Given the records below, pull every line with the word "slot" into the answer.

=== Begin Enclosure ===

/-- R95 steps 1 and 2, R86: the checks of a global access in order: the address, its alignment, its translation, its region; the rule of the
region table for a plain access of a task. The order of the reason codes, which R86 leaves open, is the model's reading (DEDUCED, log 16): code 1 of
the HDM carve-out, then 6, then the rule of the region's state, of a REMOTE region 1 before 5. R81, R87: an access that no TLB entry serves takes its region's state from the table, and where a
region's entry is rewritten no TLB entry holds its earlier state. -/
def Obligations.GlobalAddressChecks : Prop :=
  (∀ (s : State) (ea n : Nat) (wr : Bool), 0 < n →
    (2 ^ 57 ≤ ea → s.globalAddr ea n wr = .error (trapTranslation 1 ea)) ∧
    (ea < 2 ^ 57 → ea % n ≠ 0 → s.globalAddr ea n wr = .error (trapAlign ea)) ∧
    (∀ c, ea < 2 ^ 57 → ea % n = 0 → s.xlate (.core s.cur) s.asid ea wr = .error c → s.globalAddr ea n wr = .error (trapTranslation c ea)) ∧
    (∀ ph c, ea < 2 ^ 57 → ea % n = 0 → s.xlate (.core s.cur) s.asid ea wr = .ok ph →
      s.regionCheck (dieOf s.lc) ph s.tid s.asid .plain wr = some c → s.globalAddr ea n wr = .error (trapRegion c ea)) ∧
    (∀ ph, ea < 2 ^ 57 → ea % n = 0 → s.xlate (.core s.cur) s.asid ea wr = .ok ph →
      s.regionCheck (dieOf s.lc) ph s.tid s.asid .plain wr = none → s.globalAddr ea n wr = .ok ph)) ∧
  (∀ (s : State) (d task asid : Nat) (ph : Phys) (wr : Bool),
    let r := ph.reg
    let c := s.regionCheck d ph task asid .plain wr
    (isAccWin ph.pa = true → c = none) ∧
    (isAccWin ph.pa = false → s.inHdm ph.pa = true → r.owner ≠ task → c = some 1) ∧
    (isAccWin ph.pa = false → s.inHdm ph.pa = false ∨ r.owner = task → r.asid ≠ asid → c = some 6) ∧
    (isAccWin ph.pa = false → s.inHdm ph.pa = false ∨ r.owner = task → r.asid = asid → r.st = 0 → c = if r.owner = task then none else some 1) ∧
    (isAccWin ph.pa = false → s.inHdm ph.pa = false ∨ r.owner = task → r.asid = asid → r.st = 1 → c = if wr then some 2 else none) ∧
    (isAccWin ph.pa = false → s.inHdm ph.pa = false ∨ r.owner = task → r.asid = asid → r.st = 2 → c = some 3) ∧
    (isAccWin ph.pa = false → s.inHdm ph.pa = false ∨ r.owner = task → r.asid = asid → r.st = 3 →
      c = if r.owner ≠ task then some 1 else if r.tokdie = d % 8 ∧ r.tokpkg = (s.die d).pkg then none else some 5)) ∧
  (∀ (s : State) (x : Xl) (asid va : Nat) (wr : Bool) (ph : Phys),
    s.tlbHit x asid va = none → s.xlate x asid va wr = .ok ph → ph.reg = s.region ph.pa) ∧
  (∀ (s : State) (pa : Nat) (r : RegEnt) (p asid va : Nat) (e : TlbEnt),
    (s.setRegion pa r).tlbHit (.core p) asid va = some e → e.pa / 2 ^ 21 = pa / 2 ^ 21 → e.reg = none)

/-- R93 to R98, R124, R125: LDG of memory and LDL without a full/empty qualifier return the bytes of memory with the context's withheld bytes
over them, zero- or sign-extended, at GLAT, 10 or 32 context cycles; on time the result is in flight. Memory stays as it is. -/
def Obligations.LoadsReturnMemory : Prop :=
  (∀ (s : State) (z d a i : Nat) (w : Option MW) (ph : Phys), z < 7 → s.xReady [a] → s.loadReady → s.late = [] →
    s.globalAddr (s.scalarEa a i w) (Machine.sizeOf z) false = .ok ph → s.atOnce (dieOf s.lc) ph.pa s.tid s.fresh = true → (∃ k, s.home ph.pa = .mem k) →
    s.poisPA ph.pa = false →
    ∃ t, exec (.ldg z d a i w) s = .next t ∧ t.mem = s.mem ∧ t.lcores = s.lcores ∧ t.ar.loads = s.ar.loads ∧
      t.ar.inflight = insertLanding ⟨s.ar.scyc + 1 + s.glat, s.ar.scyc + 1, s.slot, s.bun.pc, .x, d,
        scalarVal z (overlay s.cx.wbuf .glob 0 ph.pa (Machine.sizeOf z) (s.readPAn ph.pa (Machine.sizeOf z))), none⟩ s.ar.inflight) ∧
  (∀ (s : State) (z d a i : Nat) (w : Option MW) (u o : Nat), z < 7 → s.xReady [a] → s.loadReady → s.late = [] →
    qualOf w = 0 ∨ (qualOf w = 1 ∧ s.strongHeld = false) →
    spScalar s.lc (s.scalarEa a i w) (Machine.sizeOf z) (Machine.sizeOf z) = .ok (u, o) → s.spPois false u none o (Machine.sizeOf z) 1 = false →
    ∃ t, exec (.ldl z d a i w) s = .next t ∧ t.mem = s.mem ∧ t.lcores = s.lcores ∧ t.ar.loads = s.ar.loads ∧
      t.ar.inflight = insertLanding ⟨s.ar.scyc + 1 + (if u = s.lc then 10 else 32), s.ar.scyc + 1, s.slot, s.bun.pc, .x, d,
        scalarVal z (overlay s.cx.wbuf .sp u o (Machine.sizeOf z) ((s.lcore u).readN .sp none o (Machine.sizeOf z))), none⟩ s.ar.inflight) ∧
  (∀ z v : Nat, z < 7 → scalarVal z v =
    (if z < 4 then v % 2 ^ (8 * 2 ^ z) else modI 64 (sextI (8 * 2 ^ (z % 4)) v)))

=== End Enclosure ===

* Result for this exercise:
      t.ar.inflight = insertLanding ⟨s.ar.scyc + 1 + s.glat, s.ar.scyc + 1, s.slot, s.bun.pc, .x, d,
      t.ar.inflight = insertLanding ⟨s.ar.scyc + 1 + (if u = s.lc then 10 else 32), s.ar.scyc + 1, s.slot, s.bun.pc, .x, d,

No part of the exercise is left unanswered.